# HCI PixelPal Experimental Study | Survey Data Post-Processing

PixelPal Study was a mixed design, therefore both wide format and long format are required for testing the proposed hypotheses.

Please refer the PixelPal Project Report for more details, anyways, here are the 3 hypothesis under consideration:
- **H1**: Higher user engagement and emotional disclosure will be seen in multimodal AI interactions with animated avatars than in text-only interactions.
- **H2**: Users’ personality traits and technology comfort levels will determine the effectiveness with which interaction modalities and avatar types promote emotional disclosure and perceived empathy.
- **H3**: Users will find greater improvement in mental well-being and social connectedness when interacting with a multimodal AI companion compared to traditional text-based systems

# Importing Libraries

In [None]:
import pandas as pd
import numpy as np

# Converting Likert to Numeric

In [None]:
def convert_likert_to_numeric(value):
    mapping = {
        '0 - Not at all': 0,
        '1 - Several Days': 1,
        '2 - More than half the days': 2,
        '3 - Nearly every day': 3
    }
    return mapping.get(str(value).strip(), 0)  # Default to 0 if not found

# PHQ 9 Calculation

In [None]:
def calculate_phq9_score(row):
    phq9_cols = [col for col in row.index if any(keyword in col for keyword in [
        'Little interest',
        'Feeling down',
        'Trouble falling',
        'Feeling tired',
        'Poor appetite',
        'Feeling bad about yourself',
        'Trouble concentrating',
        'Moving or speaking',
        'Thoughts that you would'
    ])][:9]  # Take only first 9 matches
    return sum(convert_likert_to_numeric(row[col]) for col in phq9_cols)

# GAD 7 Calculation

In [None]:
def calculate_gad7_score(row):
    gad7_cols = [col for col in row.index if any(keyword in col for keyword in [
        'Feeling nervous',
        'Not being able to stop',
        'Worrying too much',
        'Trouble relaxing',
        'Being so restless',
        'Becoming easily annoyed',
        'Feeling afraid'
    ])][:7]  # Take only first 7 matches
    return sum(convert_likert_to_numeric(row[col]) for col in gad7_cols)

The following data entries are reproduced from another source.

-- ==== Sys2Proof/Tests/Slice0.lean ====
section
/-! SUPPORT. Tests: the check of well-formedness, words written out from 30_encoding.md, vectors and small programs of
95_test_vectors.md, and for every obligation with hypotheses a state and operands that meet them together. -/

namespace Sys2Proof.Tests

open Sys2Proof.Machine Sys2Proof.Safety

/-! ### The check of well-formedness -/

theorem test_wf_ilv : (Instr.ilv ⟨2#16, 3#32, 0x2000#32, [0x1000#32, 0x1100#32]⟩).wf = true := by decide

theorem test_wf_refuses_short_ilv : (Instr.ilv ⟨2#16, 3#32, 0x2000#32, [0x1000#32]⟩).wf = false := by decide

theorem test_wf_refuses_long_dilv : (Instr.dilv ⟨0#16, 3#32, 0x2000#32, [0x1000#32]⟩).wf = false := by decide

/-! ### Decoding: words assembled field by field from 30 R36 and R37, then the vectors E1 to E12 -/

/-- `OPC = 0x01`, `RSV0 = 0`, `CH = 2`, `FRAMES = 3`, `PCM_BASE`, two plane bases. -/
theorem test_decode_ilv_fields :
    decode [0b00000001#8 ++ 0b00000000#8 ++ 0b0000000000000010#16, 3#32, 0x2000#32, 0x1000#32, 0x1100#32] =
      .ok (.ilv ⟨2#16, 3#32, 0x2000#32, [0x1000#32, 0x1100#32]⟩, []) := by decide

/-- `OPC = 0x02`, `RSV0 = 0`, `CH = 1`, `FRAMES = 1024`, `PCM_BASE`, one plane base; the word after it stays. -/
theorem test_decode_dilv_fields :
    decode [0b00000010#8 ++ 0b00000000#8 ++ 0b0000000000000001#16, 1024#32, 0x8000#32, 0x10000#32, 7#32] =
      .ok (.dilv ⟨1#16, 1024#32, 0x8000#32, [0x10000#32]⟩, [7#32]) := by decide

/-- `OPC = 0x03`, `RSV1 = 0`, `EN = 1`. -/
theorem test_decode_dnen_fields :
    decode [0b00000011#8 ++ 0b00000000000000000000000#23 ++ 0b1#1] = .ok (.dnen, []) := by decide

/-- E5 to E11 of 95_test_vectors.md section 5, and E12: word 0 of the longest command announces 65538 words. -/
theorem test_decode_vectors :
    [0x00000000#32, 0x04000000#32, 0xFF000001#32, 0x03000000#32, 0x03000003#32, 0x01010002#32].map
        (fun w => decode [w, 0#32]) = List.replicate 6 (.error .reservedEncoding) ∧
      decode [0x01000000#32, 1#32, 0x2000#32] = .ok (.ilv ⟨0#16, 1#32, 0x2000#32, []⟩, []) ∧
      commandLength 0x0100FFFF#32 = 65538 := by decide

/-- The opcode table's numbering: 96 bits, word 0 in bits 31..0; and the step that the host asks for. -/
theorem test_decodeTableWord :
    decodeTableWord 96 0x000020000000000301000000 = some (.ilv ⟨0#16, 3#32, 0x2000#32, []⟩) ∧
      decodeTableWord 32 0x03000001 = some .dnen ∧ decodeTableWord 32 0x03000000 = none := by decide

/-- The listing of 30 R44 for the worked encoding of 30 R47. -/
theorem test_listing :
    Instr.listing (.ilv ⟨2#16, 3#32, 0x2000#32, [0x1000#32, 0x1100#32]⟩) =
        "ILV ch=2, frames=3, pcm=0x00002000, planes=[0x00001000, 0x00001100]".toList ∧
      Instr.listingOn 1 .dnen = "t1: DNEN".toList := by decide +kernel

/-! ### The per-sample functions (95_test_vectors.md sections 1, 2 and 3) -/

/-- A vectorized instance with profile `X86_LIKE`. -/
def vectorized (tie : Tie) : Cfg := { Cfg.specDefault with variant := .vectorized, tie := tie }.withProfile .x86Like

/-- Rows of section 2: pattern, result under `AWAY`, result under `EVEN` (V1 to V24). -/
def ilvVectors : List (Word × Int × Int) :=
  [(0x3F800000#32, 32767, 32767), (0xBF800000#32, -32768, -32768), (0x38000000#32, 1, 1), (0xB8000000#32, -1, -1),
   (0x37800000#32, 1, 0), (0xB7800000#32, -1, 0), (0x38400000#32, 2, 2), (0x38A00000#32, 3, 2),
   (0xB8A00000#32, -3, -2), (0x38E00000#32, 4, 4), (0x377FFFFF#32, 0, 0), (0xB77FFFFF#32, 0, 0),
   (0x37800001#32, 1, 1), (0x00000001#32, 0, 0), (0x80000001#32, 0, 0), (0x007FFFFF#32, 0, 0),
   (0x00800000#32, 0, 0), (0x00000000#32, 0, 0), (0x80000000#32, 0, 0), (0x7F7FFFFF#32, 32767, 32767),
   (0xFF7FFFFF#32, -32768, -32768), (0x3F7FFFFF#32, 32767, 32767), (0x3F7FFE00#32, 32767, 32767),
   (0x3F7FFD00#32, 32767, 32766)] ++
  -- V25 to V42 and V49, then S6 and S7
  [(0x3F7FFE80#32, 32767, 32767), (0x3F7FFF00#32, 32767, 32767), (0x3F7FFB00#32, 32766, 32766),
   (0xBF7FFF00#32, -32768, -32768), (0xBF7FFD00#32, -32767, -32766), (0xBF800080#32, -32768, -32768),
   (0xBF800001#32, -32768, -32768), (0x40000000#32, 32767, 32767), (0xC0000000#32, -32768, -32768),
   (0x47800000#32, 32767, 32767), (0x3F000000#32, 16384, 16384), (0xBF000000#32, -16384, -16384),
   (0x3E800000#32, 8192, 8192), (0xBE800000#32, -8192, -8192), (0x3F400000#32, 24576, 24576),
   (0x3DCCCCCD#32, 3277, 3277), (0xBDCCCCCD#32, -3277, -3277), (0x3089705F#32, 0, 0),
   (0xBF7FFE80#32, -32767, -32767), (0x383FFEED#32, 1, 1), (0x38400113#32, 2, 2)]

theorem test_f2p_finite :
    (∀ v ∈ ilvVectors, f2p Cfg.specDefault 0#32 v.1 = v.2.1 ∧ f2p (vectorized .away) 3#32 v.1 = v.2.1) ∧
      ∀ v ∈ ilvVectors, f2p (vectorized .even) 0#32 v.1 = v.2.2 ∧ f2p (vectorized .even) 3#32 v.1 = v.2.2 := by
  decide +kernel

/-- V43 to V48, with S13 and S14, under `X86_LIKE`. -/
theorem test_f2p_special :
    [0x7F800000#32, 0xFF800000#32, 0x7FC00000#32, 0x7F800001#32, 0xFFC00000#32, 0x7FFFFFFF#32].map
      (f2p (vectorized .even) 0#32) = [-32768, -32768, 32767, 32767, 32767, 32767] := by decide +kernel

/-- W1 to W22 of section 3. -/
theorem test_p2f :
    [0x0000#16, 0x0001#16, 0xFFFF#16, 0x0002#16, 0xFFFE#16, 0x0003#16, 0xFFFD#16, 0x0064#16, 0xFF9C#16, 0x00FF#16,
     0x0100#16, 0x0CCD#16, 0x1234#16, 0x2000#16, 0xE000#16, 0x3039#16, 0xCFC7#16, 0x4000#16, 0xC000#16, 0x7FFF#16,
     0x8001#16, 0x8000#16].map p2f =
    [0x00000000#32, 0x38000000#32, 0xB8000000#32, 0x38800000#32, 0xB8800000#32, 0x38C00000#32, 0xB8C00000#32,
     0x3B480000#32, 0xBB480000#32, 0x3BFF0000#32, 0x3C000000#32, 0x3DCCD000#32, 0x3E11A000#32, 0x3E800000#32,
     0xBE800000#32, 0x3EC0E400#32, 0xBEC0E400#32, 0x3F000000#32, 0xBF000000#32, 0x3F7FFE00#32, 0xBF7FFE00#32,
     0xBF800000#32] := by decide +kernel

/-! ### The checks (95_test_vectors.md section 6) -/

def spans : List Span := [⟨0x1000, 16⟩, ⟨0x1100, 16⟩, ⟨0x2000, 16⟩]

def cmd (ch : BitVec 16) (frames pcm : Word) (planes : List Word) : Transfer := ⟨ch, frames, pcm, planes⟩

/-- F1 to F6, F8, F9, F13 and F14. -/
theorem test_ilv_checks :
    [cmd 2 2 0x2000 [0x1000, 0x1100], cmd 2 4 0x2000 [0x1000, 0x1100], cmd 2 5 0x2000 [0x1000, 0x1100],
     cmd 2 0 0x2000 [0x1000, 0x1100], cmd 2 2 0x0000 [0x1000, 0x1100], cmd 2 2 0x2001 [0x1000, 0x1100],
     cmd 1 2 0x1000 [0x1000], cmd 2 2 0x2000 [0x1000, 0x1000], cmd 1 2 0x3000 [0x1000], cmd 0 0 0x0000 []].map
      (fun x => breachOf (.ilv x) spans) =
    [none, none, some .capacity, some .zeroCount, some .nullBuffer, some .misaligned, some .overlap, none,
     some .capacity, some .zeroCount] := by decide +kernel

/-- F7, F10, F11 and F12. -/
theorem test_dilv_checks :
    [cmd 2 2 0x2000 [0x1000, 0x1102], cmd 2 2 0x2000 [0x1000, 0x1000], cmd 2 2 0x2000 [0x1000, 0x1004],
     cmd 2 1 0x2000 [0x1000, 0x1004]].map (fun x => breachOf (.dilv x) spans) =
    [some .misaligned, some .overlap, some .overlap, none] := by decide +kernel

/-- D10: a plane across two adjacent spans is within capacity when every element lies inside one of them, and not when
an element lies across the border. -/
theorem test_capacity_by_element :
    breachOf (.ilv (cmd 1 4 0x2000 [0x1000])) [⟨0x1000, 8⟩, ⟨0x1008, 8⟩, ⟨0x2000, 8⟩] = none ∧
      breachOf (.ilv (cmd 1 4 0x2000 [0x1000])) [⟨0x1000, 6⟩, ⟨0x1006, 10⟩, ⟨0x2000, 8⟩] = some .capacity := by
  decide +kernel

/-! ### One step on a small state -/

/-- Memory with some bytes from an address on. -/
def poke (a : Nat) (bytes : List Nat) (m : Memory) : Memory :=
  (List.range bytes.length).foldl (fun m k => m.write (a + k) (BitVec.ofNat 8 (bytes.getD k 0))) m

# System Usability Score Calculation

In [None]:
def calculate_sus_score(row):
    sus_cols = [col for col in row.index if col.startswith('I think') or 
                col.startswith('I found') or 
                col.startswith('I thought') or 
                col.startswith('I imagine') or 
                col.startswith('I felt')][:10]
    
    scores = []
    for i, col in enumerate(sus_cols):
        try:
            value = float(row[col])
            if i % 2 == 0:  # Positive items (1,3,5,7,9)
                scores.append(value - 1)
            else:  # Negative items (2,4,6,8,10)
                scores.append(5 - value)
        except (ValueError, TypeError):
            continue
    
    return sum(scores) * 2.5 if scores else np.nan

# Social Connectedness Score Calculation

In [None]:
def calculate_social_connectedness(row):
    sc_cols = [col for col in row.index if col.startswith('I feel') or 
               col.startswith('I am') or 
               col.startswith('I see') or 
               col.startswith("I don't")][:20]
    
    reverse_items = [3, 6, 7, 9, 11, 13, 15, 17, 18, 20]  # 1-based index
    scores = []
    
    for i, col in enumerate(sc_cols, 1):
        try:
            value = float(row[col])
            if i in reverse_items:
                scores.append(7 - value)
            else:
                scores.append(value)
        except (ValueError, TypeError):
            continue
    
    return np.mean(scores) if scores else np.nan

# JASP Data Preparation

In [None]:
def prepare_data_for_jasp(pre_df, post_df):
    # Create participant IDs
    participants = pd.DataFrame({
        'participant_id': range(1, len(pre_df) + 1),
        'age': pre_df['Age'],
        'group': post_df['What model of communication did you prefer? '].map({
            'Avatar based': 'avatar',
            'Text/ Voice/ Simple Journaling': 'text'
        })
    })
    
    # Calculate scores
    participants['pre_phq9'] = pre_df.apply(calculate_phq9_score, axis=1)
    participants['post_phq9'] = post_df.apply(calculate_phq9_score, axis=1)
    participants['pre_gad7'] = pre_df.apply(calculate_gad7_score, axis=1)
    participants['post_gad7'] = post_df.apply(calculate_gad7_score, axis=1)
    participants['sus_score'] = post_df.apply(calculate_sus_score, axis=1)
    participants['social_connectedness'] = post_df.apply(calculate_social_connectedness, axis=1)
    
    return participants

# Long Format CSV Generation

In [None]:
def create_long_format(wide_df):
    # Create long format for repeated measures
    long_df = pd.melt(wide_df,
                      id_vars=['participant_id', 'age', 'group', 'sus_score', 'social_connectedness'],
                      value_vars=['pre_phq9', 'post_phq9', 'pre_gad7', 'post_gad7'],
                      var_name='measure_time',
                      value_name='score')
    
    # Split measure_time into measure and time
    long_df[['measure', 'time']] = long_df['measure_time'].str.split('_', expand=True)
    long_df = long_df.drop('measure_time', axis=1)
    
    return long_df

# Wide Format and Main Function to Orchestrate Everything!

In [None]:
def main():
    # Read the survey data
    pre_survey = pd.read_csv('pre_survey_responses.csv')
    post_survey = pd.read_csv('post_survey_responses.csv')
    
    # Prepare wide format data
    wide_format = prepare_data_for_jasp(pre_survey, post_survey)
    wide_format.to_csv('jasp_analysis_data_wide.csv', index=False)
    
    # Create and save long format data
    long_format = create_long_format(wide_format)
    long_format.to_csv('jasp_analysis_data_long.csv', index=False)
    
    print("Data processing complete. Files saved as 'jasp_analysis_data_wide.csv' and 'jasp_analysis_data_long.csv'")

if __name__ == "__main__":
    main()